Remaining Korean Hostages Alive as Deadline Passes

The remaining 21 South Korean hostages were alive on Wednesday after another Taliban deadline expired, an Afghan official said, adding the army had dropped leaflets warning of an assault to rescue them.

|PIC1|"The hostages are alive," said Khowja Seddiqi, district chief of Qarabagh, in Ghazni province, where the 23 Christian volunteers were abducted nearly two weeks ago by the Taliban.

"The national army has dropped leaflets through helicopters telling people in several districts to evacuate their houses because it wants to launch an operation," he told Reuters.

The defence ministry could not be reached immediately for comment.

Earlier the ministry said the Afghan National Army had launched an operation in Ghazni, but insisted it was "routine" and was not linked with the kidnapping.

The head of the Afghan government team tasked with trying secure the release of the hostages has not ruled out use of force to end their ordeal.

The Taliban could not be immediately be contacted. The movement has repeatedly said that any use of force would jeopardise the lives of the remaining hostages.

Earlier in the day, a Taliban spokesman said the group was expecting to hear from Afghan mediators over its demand for the government to release rebel prisoners, but insisted some of the hostages would be killed if that demand was not met by 0730 GMT.

The Afghan government has said that giving in to rebel demands would only encourage more kidnapping.

The hostages' desperate relatives, keeping an agonising vigil in Seoul, appealed to the U.S. government to intervene. South Korean lawmakers also made a joint appeal to Washington to act.

The Taliban spokesman said two women among the 21 Koreans were now seriously ill.

"The majority of the hostages are ill, but two females are seriously ill and there is this possibility that they may die," Qari Mohammad Yousuf told Reuters by telephone from an undisclosed location.

He said the pair suffered from an unknown illness and the Taliban did not have the right medicines to treat them.

NO DEAL

The Islamic movement killed two male hostages after previous deadlines expired.

Afghan officials have said no deal would be struck with the Taliban and demanded the unconditional release of the remaining captives, 18 of them women. The group of 23 had been sent by a Christian church in Seoul to do relief work in Afghanistan.

President Hamid Karzai came under sharp criticism after releasing a group of Taliban prisoners in March in return for the freedom of an Italian journalist.

South Korea is under intense pressure to bring the hostages home but concedes it has few cards to play. Seoul has called for "flexibility", a comment analysts say is directed at the United States to pressure Kabul to strike a deal with the kidnappers.

A U.S. State Department spokesman has said Washington "does not make concessions to terrorists".

The abduction of the Koreans comes after 18 months of rising violence in Afghanistan, the bloodiest period since the Taliban were ousted from power by U.S.-led and Afghan forces in 2001.

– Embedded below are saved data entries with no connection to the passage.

/-! ## Submission (R244) -/

/-- A submission is of a context that exists, and of a descriptor on a line. -/
def State.acceptable (s : State) (c va : Nat) : Bool := (s.ctx c).st ≠ .free && va % 64 = 0

/-- The descriptor of a submission is read and queued, or its failure is the status; false where the read parks. -/
def acceptBarge (who : Who) (c va : Nat) : Act Bool := do
  match ← readVa { ctx := c, stop := Stop.barge } va 64 with
  | .park => return false
  | .fail code _ _ _ _ =>
    Act.regField .bargeStatus who.val 7 0 code
    return true
  | .bytes b =>
    let s ← Act.get
    let n := channelFor c
    Act.make (.channel n (s.chanQueues.at n [] ++ [{ ctx := c, desc := BDesc.ofBytes b, who := some who }]))
    Act.regField .bargeStatus who.val 7 0 Code.ok
    return true

/-- Submissions whose descriptor's read had parked are taken where it parks no more (R216). -/
def settleSubmits : Act Unit := do
  let s ← Act.get
  for (who, c, va) in s.xlat.subs do
    if !(← wouldPark { ctx := c, stop := Stop.barge } va false) then
      let t ← Act.get
      Act.make (.xlat { t.xlat with subs := t.xlat.subs.erase (who, c, va) })
      if (t.ctx c).st = .free then Act.regField .bargeStatus who.val 7 0 Code.faultXlat
      else let _ ← acceptBarge who c va

/-! ## The reformatter (R229) -/

/-- Elements `first` to `first + count − 1` of the source as values; a source that is not MX has no scales. -/
def sourceValues (fmt first count : Nat) (elems scales : List Byte) : List (Nat × Num) :=
  let w := Fmt.bits fmt
  (List.range count).map fun i =>
    let x := unpackAt w elems (first % 8 + i)
    (x, if Fmt.isMx fmt then mxValue fmt x (natAt scales (i / 32) 1) else Fmt.decode fmt x)

/-- A run of converted elements: bits, the scale of each block of 32, and the counts by element or block. -/
structure Converted where
  bits : List Nat
  scales : List Nat
  sats : List Nat
  nans : List Nat
  deriving DecidableEq, Repr

/-- Converts a run that begins on a block. An MX element beyond the range of FP32 is held at its largest value with SAT, which
counts, and is an infinity without (R60; log entry 207). -/
def convertRun (d : BDesc) (draw first : Nat) (vs : List (Nat × Num)) (scales : List Byte) : Converted :=
  let r (i : Nat) := Config.reformatBits draw (first + i)
  if d.fmtIn = d.fmtOut then { bits := vs.map (·.1), scales := scales.map (·.toNat), sats := [], nans := [] }
  else if Fmt.isMx d.fmtOut && 4 ≤ d.fmtIn && d.fmtIn ≤ 6 then
    let bs := (List.range (vs.length / 32)).map fun k =>
      toMx d.fmtOut d.rnd d.sat ((List.range 32).map fun i => r (32 * k + i)) (((vs.drop (32 * k)).take 32).map (·.2))
    { bits := bs.flatMap (·.elems), scales := bs.map (·.scale), sats := bs.flatMap fun b => b.sat :: List.replicate 31 0,
      nans := bs.flatMap fun b => b.nan :: List.replicate 31 0 }
  else
    let cs : List Cv := vs.zipIdx.map fun (v, i) =>
      if Fmt.isMx d.fmtIn && d.fmtOut = Fmt.fp32 then v.2.toFp Fp.single d.rnd (r i) d.sat
      else if Fmt.isMx d.fmtIn || Fmt.isMx d.fmtOut then { bits := Config.otherConversion d.fmtIn d.fmtOut v.1 % 2 ^ Fmt.bits d.fmtOut }
      else convert d.fmtIn d.fmtOut d.rnd (r i) d.sat v.1
    { bits := cs.map (·.bits), scales := (List.range (cs.length / 32)).map fun k => Config.otherConversion d.fmtIn d.fmtOut k % 256,
      sats := cs.map (·.sat), nans := cs.map (·.nan) }

/-- Bytes of destination tile `i` of a regroup, from the source map (R124). -/
def regroupTile (d : BDesc) (src : List Byte) (i : Nat) : List Byte :=
  let a : Array Byte := src.toArray
  (List.range 65536).map fun k =>
    match d.regroupFrom (i * 65536 + k) with
    | some o => a.getD o 0
    | none => 0

/-- SAT and NaN counts of barge conversions: of an engine that the barge's context holds, else of ENG_0 (R60; log entry 60). -/
def countConversion (b : Barge) (sat nan : Nat) : Act Unit := do
  let s ← Act.get
  let e := (((s.ctx b.ctx).kern.bind fun k => k.engines.head?)).getD 0
  if sat ≠ 0 then Act.countSat .engSat e 31 0 sat
  if nan ≠ 0 then Act.countSat .engNan e 31 0 nan

/-- Reads `n` bytes of a barge's source at `va`: zeros for a zero fill. -/
def bargeRead (v : Via) (d : BDesc) (va n : Nat) : Act Got :=
  if d.skind = 1 then pure (.bytes (List.replicate n 0)) else readVa v va n

/-- Bytes of destination tile `i` of a barge that passes the reformatter. -/
def reformatTile (v : Via) (b : Barge) (i : Nat) : Act Got := do
  let d := b.desc
  if d.conv && d.regroup ≠ 0 then
    let n ← Act.draw
    return .bytes ((List.range 65536).map (Config.mixedByte n))
  else if d.regroup ≠ 0 then
    match ← bargeRead v d d.src d.regroupIn with
    | .bytes src => return .bytes (regroupTile d src i)
    | g => return g
  else
    let wi := Fmt.bits d.fmtIn
    let wo := Fmt.bits d.fmtOut
    let (lo, hi, inPlane) := d.elementsOf i
    let elems ← bargeRead v d (d.src + lo * wi / 8) ((hi - lo) * wi / 8)
    let scales ← if Fmt.isMx d.fmtIn then bargeRead v d (d.src + d.tiles * 65536 + lo / 32) ((hi - lo) / 32) else pure (.bytes [])
    match elems, scales with
    | .bytes es, .bytes ss =>
      let draw ← Act.draw
      let c := convertRun d draw lo (sourceValues d.fmtIn 0 (hi - lo) es ss) ss
      if inPlane then
        let mine := (List.range (hi - lo)).filter fun k => i * 524288 ≤ (lo + k) * wo && (lo + k) * wo < (i + 1) * 524288
        countConversion b (mine.map fun k => c.sats.getD k 0).sum (mine.map fun k => c.nans.getD k 0).sum
        let bits := natOf (packElems wo c.bits)
        return .bytes (bytesOf 65536 (bits / 2 ^ (i * 524288 - lo * wo)))
      else return .bytes (c.scales.map (BitVec.ofNat 8 ·))
    | .bytes _, g => return g
    | g, _ => return g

A day before seizing the Koreans, the Taliban abducted two German aid workers and five Afghan colleagues in Wardak province, which, like Ghazni, lies to the southwest of Kabul.

One German was found shot dead and one of the Afghans managed to escape. The other German and four Afghans were still being held.

The Taliban have demanded Germany pulls its 3,000 troops out of Afghanistan as the main condition for freeing the other German.

Al Jazeera aired silent footage of a man against a rocky backdrop, guarded by a militant with a rocket-propelled grenade.

"The German hostage Rudolf B. ... urged Germany and the United States to pull out their forces from Afghanistan and urged his country to help save his life and secure his return to his homeland and family," the station presenter said.

German Chancellor Angela Merkel has said Berlin would not give in to the kidnappers' demands.

Separately, the Taliban have killed four Afghan judges they kidnapped in Ghazni two weeks ago, a provincial official said on Wednesday. The bodies of the four, killed on Tuesday night, were found to the south of the town of Ghazni on Wednesday, he added.